> **Exercise**: Word for word, set down the entries below.

> **Records provided**:
-- ==== Sys2Proof/Tests/Slice0.lean ====
section
/-! SUPPORT. Tests: each check of WellFormed refuses an ill-formed command, the table gives no word a command, and for every
statement with hypotheses a state and operands that meet them. -/

namespace Sys2Proof.Tests

open Sys2Proof Sys2Proof.Machine

/-! ## WellFormed refuses -/

theorem test_wf_shl : Instr.wf (.shl 0 0 1 2 48) = false := by decide
theorem test_wf_shr : Instr.wf (.shr 0 0 1 2 0 48) = false := by decide
theorem test_wf_accrd : Instr.wf (.accrd 0 0 1 true false 0 48) = false := by decide
theorem test_wf_ext : Instr.wf (.ext 0 0 1 2 true 3 4) = false := by decide
theorem test_wf_ins : Instr.wf (.ins 0 0 1 2 48 4) = false := by decide
theorem test_wf_engSat : Instr.wf (.engSat 0 0 1 2 1) = false := by decide
theorem test_wf_crd : Instr.wf (.crd 0 5 1 2 3) = false := by decide
theorem test_wf_corr : Instr.wf (.corr 0 5 1 2) = false := by decide
theorem test_wf_cclr : Instr.wf (.cclr 0 5 1) = false := by decide
theorem test_wf_aggCurrent : Instr.wf (.aggCurrent (2 ^ 32) 0) = false := by decide
theorem test_wf_regTrigger : Instr.wf (.regTrigger 0 true true 0 0) = false := by decide
theorem test_wf_injTrigger : Instr.wf (.injTrigger 0 true true 0 0) = false := by decide
theorem test_wf_auxInjTrigger : Instr.wf (.auxInjTrigger 0 true 0 0) = false := by decide
theorem test_wf_auxWindow : Instr.wf (.auxWindow 0 true 5 [32]) = false := by decide
theorem test_wf_evioEdge : Instr.wf (.evioEdge 0 true 0 0) = false := by decide
theorem test_wf_evioOutput : Instr.wf (.evioOutput 0 0 0) = false := by decide
theorem test_wf_mkoOutput : Instr.wf (.mkoOutput 0 0 0) = false := by decide
theorem test_wf_loopMeasureDone : Instr.wf (.loopMeasureDone 5 5 2001) = false := by decide
theorem test_wf_sync0Event : Instr.wf (.sync0Event 0 0) = false := by decide
theorem test_wf_pdFrame : Instr.wf (.pdFrame [(2 ^ 24, 0)] 0) = false := by decide
theorem test_wf_esmPreopToSafeop : Instr.wf (.esmPreopToSafeop true true (some 0)) = false := by decide
theorem test_wf_sdoDownload : Instr.wf (.sdoDownload 0x6000 1 1 256 0) = false := by decide
theorem test_wf_objectWrite : Instr.wf (.objectWrite 0x6000 1 1 256) = false := by decide
theorem test_wf_windowWrite : Instr.wf (.windowWrite (2 ^ 27) 1 0 0) = false := by decide
theorem test_wf_windowRead : Instr.wf (.windowRead (2 ^ 27) 8 0) = false := by decide
theorem test_wf_objWrite : Instr.wf (.objWrite 0x6000 1 1 256 0) = false := by decide
theorem test_wf_sdoCompleteAccessWrite : Instr.wf (.sdoCompleteAccessWrite 0x6000 (List.replicate 256 0) 0) = false := by simp only [Instr.wf, List.length_replicate]; rfl
theorem test_wf_objCaWrite : Instr.wf (.objCaWrite 0x6000 (List.replicate 256 0) 0) = false := by simp only [Instr.wf, List.length_replicate]; rfl
theorem test_wf_queueTailWrite : Instr.wf (.queueTailWrite .load (2 ^ 32) []) = false := by decide
theorem test_wf_exportTailWrite : Instr.wf (.exportTailWrite (2 ^ 32)) = false := by decide
theorem test_wf_bar0RegisterWrite : Instr.wf (.bar0RegisterWrite .irqMask (2 ^ 64)) = false := by decide
theorem test_wf_exportWrite : Instr.wf (.exportWrite 16385) = false := by decide
theorem test_wf_loadData : Instr.wf (.loadData (List.replicate 1025 0)) = false := by simp only [Instr.wf, List.length_replicate]; rfl
theorem test_wf_scrubRead : Instr.wf (.scrubRead 0 (some (4096, 0)) true) = false := by decide
theorem test_wf_linPassDone : Instr.wf (.linPassDone 0 []) = false := by decide
theorem test_wf_attestNonce : Instr.wf (.attestNonce []) = false := by decide
theorem test_wf_add : Instr.wf (.add 3 1 1 2 3) = true := by decide

/-! ## The table gives no row bits -/

theorem test_decode_none : decodeTableWord 16 5 = none := by decide

set_option maxRecDepth 20000

/-! ## States that meet the hypotheses of the statements

`dev0` is released and PARKED at tick 1000; `dev1` has channel 3 ARMED and playing a force step of segment 2. -/

def dev0 : Dev :=
  { Dev.reset with power := { Power.reset with released := true, state := .parked, phase := 5 }, tick := 1000 }

def st (d : Dev) : State := ⟨d, Dev.reset, Dev.reset, []⟩

/-- As `st`, what reads see being the module itself. -/
def st2 (d : Dev) : State := ⟨d, d, d, []⟩

def seg2 : Word64 := BitVec.ofNat 64 (2^63 + 0x1FFF*2^44 + 4*2^26 + 16)
def seg7 : Word64 := BitVec.ofNat 64 (2^63 + 0x1FFF*2^44 + 4*2^26 + 256)
def fl5 : StepFields := ⟨5, 2, 0x15, 0, 100⟩
def dev1 : Dev :=
  let d := { dev0 with mem := { dev0.mem with dir := [(2, seg2), (7, seg7)], sets := [(64*3, some ⟨false, [], []⟩), (64*3+5, some ⟨false, [], []⟩)], ledger := (List.range 32).map (fun i => (16 + i, stepWord 3 0 0 fl5)) ++ (List.range 32).map (fun i => (256 + i, stepWord 3 0 0 fl5)) } }
  d.modCh 3 fun c => { c with force := { c.force with st := .armed, disc := true }, bk := { c.bk with seq := .playing, addr := 16, seg := 2, word := stepWord 3 0 0 fl5, done := 100, left := 0, due := true }, regs := [] }
/-- tether 9 carries marker 1 of channel 3 to sine reset, gust trigger of channel 3 and the JMP of channel 4 -/
def wire (d : Dev) : Dev := ((d.setReg (tethSlot 9 0) (0x10*3 + 9)).setCreg 3 0x400B 9 |>.setCreg 3 0x400A 9).setCreg 4 0x4009 9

> **Problem solution**:
-- ==== Sys2Proof/Tests/Slice0.lean ====
section
/-! SUPPORT. Tests: each check of WellFormed refuses an ill-formed command, the table gives no word a command, and for every
statement with hypotheses a state and operands that meet them. -/

namespace Sys2Proof.Tests

open Sys2Proof Sys2Proof.Machine

/-! ## WellFormed refuses -/

theorem test_wf_shl : Instr.wf (.shl 0 0 1 2 48) = false := by decide
theorem test_wf_shr : Instr.wf (.shr 0 0 1 2 0 48) = false := by decide
theorem test_wf_accrd : Instr.wf (.accrd 0 0 1 true false 0 48) = false := by decide
theorem test_wf_ext : Instr.wf (.ext 0 0 1 2 true 3 4) = false := by decide
theorem test_wf_ins : Instr.wf (.ins 0 0 1 2 48 4) = false := by decide
theorem test_wf_engSat : Instr.wf (.engSat 0 0 1 2 1) = false := by decide
theorem test_wf_crd : Instr.wf (.crd 0 5 1 2 3) = false := by decide
theorem test_wf_corr : Instr.wf (.corr 0 5 1 2) = false := by decide
theorem test_wf_cclr : Instr.wf (.cclr 0 5 1) = false := by decide
theorem test_wf_aggCurrent : Instr.wf (.aggCurrent (2 ^ 32) 0) = false := by decide
theorem test_wf_regTrigger : Instr.wf (.regTrigger 0 true true 0 0) = false := by decide
theorem test_wf_injTrigger : Instr.wf (.injTrigger 0 true true 0 0) = false := by decide
theorem test_wf_auxInjTrigger : Instr.wf (.auxInjTrigger 0 true 0 0) = false := by decide
theorem test_wf_auxWindow : Instr.wf (.auxWindow 0 true 5 [32]) = false := by decide
theorem test_wf_evioEdge : Instr.wf (.evioEdge 0 true 0 0) = false := by decide
theorem test_wf_evioOutput : Instr.wf (.evioOutput 0 0 0) = false := by decide
theorem test_wf_mkoOutput : Instr.wf (.mkoOutput 0 0 0) = false := by decide
theorem test_wf_loopMeasureDone : Instr.wf (.loopMeasureDone 5 5 2001) = false := by decide
theorem test_wf_sync0Event : Instr.wf (.sync0Event 0 0) = false := by decide
theorem test_wf_pdFrame : Instr.wf (.pdFrame [(2 ^ 24, 0)] 0) = false := by decide
theorem test_wf_esmPreopToSafeop : Instr.wf (.esmPreopToSafeop true true (some 0)) = false := by decide
theorem test_wf_sdoDownload : Instr.wf (.sdoDownload 0x6000 1 1 256 0) = false := by decide
theorem test_wf_objectWrite : Instr.wf (.objectWrite 0x6000 1 1 256) = false := by decide
theorem test_wf_windowWrite : Instr.wf (.windowWrite (2 ^ 27) 1 0 0) = false := by decide
theorem test_wf_windowRead : Instr.wf (.windowRead (2 ^ 27) 8 0) = false := by decide
theorem test_wf_objWrite : Instr.wf (.objWrite 0x6000 1 1 256 0) = false := by decide
theorem test_wf_sdoCompleteAccessWrite : Instr.wf (.sdoCompleteAccessWrite 0x6000 (List.replicate 256 0) 0) = false := by simp only [Instr.wf, List.length_replicate]; rfl
theorem test_wf_objCaWrite : Instr.wf (.objCaWrite 0x6000 (List.replicate 256 0) 0) = false := by simp only [Instr.wf, List.length_replicate]; rfl
theorem test_wf_queueTailWrite : Instr.wf (.queueTailWrite .load (2 ^ 32) []) = false := by decide
theorem test_wf_exportTailWrite : Instr.wf (.exportTailWrite (2 ^ 32)) = false := by decide
theorem test_wf_bar0RegisterWrite : Instr.wf (.bar0RegisterWrite .irqMask (2 ^ 64)) = false := by decide
theorem test_wf_exportWrite : Instr.wf (.exportWrite 16385) = false := by decide
theorem test_wf_loadData : Instr.wf (.loadData (List.replicate 1025 0)) = false := by simp only [Instr.wf, List.length_replicate]; rfl
theorem test_wf_scrubRead : Instr.wf (.scrubRead 0 (some (4096, 0)) true) = false := by decide
theorem test_wf_linPassDone : Instr.wf (.linPassDone 0 []) = false := by decide
theorem test_wf_attestNonce : Instr.wf (.attestNonce []) = false := by decide
theorem test_wf_add : Instr.wf (.add 3 1 1 2 3) = true := by decide

/-! ## The table gives no row bits -/

theorem test_decode_none : decodeTableWord 16 5 = none := by decide

set_option maxRecDepth 20000

/-! ## States that meet the hypotheses of the statements

`dev0` is released and PARKED at tick 1000; `dev1` has channel 3 ARMED and playing a force step of segment 2. -/

def dev0 : Dev :=
  { Dev.reset with power := { Power.reset with released := true, state := .parked, phase := 5 }, tick := 1000 }

def st (d : Dev) : State := ⟨d, Dev.reset, Dev.reset, []⟩

/-- As `st`, what reads see being the module itself. -/
def st2 (d : Dev) : State := ⟨d, d, d, []⟩

def seg2 : Word64 := BitVec.ofNat 64 (2^63 + 0x1FFF*2^44 + 4*2^26 + 16)
def seg7 : Word64 := BitVec.ofNat 64 (2^63 + 0x1FFF*2^44 + 4*2^26 + 256)
def fl5 : StepFields := ⟨5, 2, 0x15, 0, 100⟩
def dev1 : Dev :=
  let d := { dev0 with mem := { dev0.mem with dir := [(2, seg2), (7, seg7)], sets := [(64*3, some ⟨false, [], []⟩), (64*3+5, some ⟨false, [], []⟩)], ledger := (List.range 32).map (fun i => (16 + i, stepWord 3 0 0 fl5)) ++ (List.range 32).map (fun i => (256 + i, stepWord 3 0 0 fl5)) } }
  d.modCh 3 fun c => { c with force := { c.force with st := .armed, disc := true }, bk := { c.bk with seq := .playing, addr := 16, seg := 2, word := stepWord 3 0 0 fl5, done := 100, left := 0, due := true }, regs := [] }
/-- tether 9 carries marker 1 of channel 3 to sine reset, gust trigger of channel 3 and the JMP of channel 4 -/
def wire (d : Dev) : Dev := ((d.setReg (tethSlot 9 0) (0x10*3 + 9)).setCreg 3 0x400B 9 |>.setCreg 3 0x400A 9).setCreg 4 0x4009 9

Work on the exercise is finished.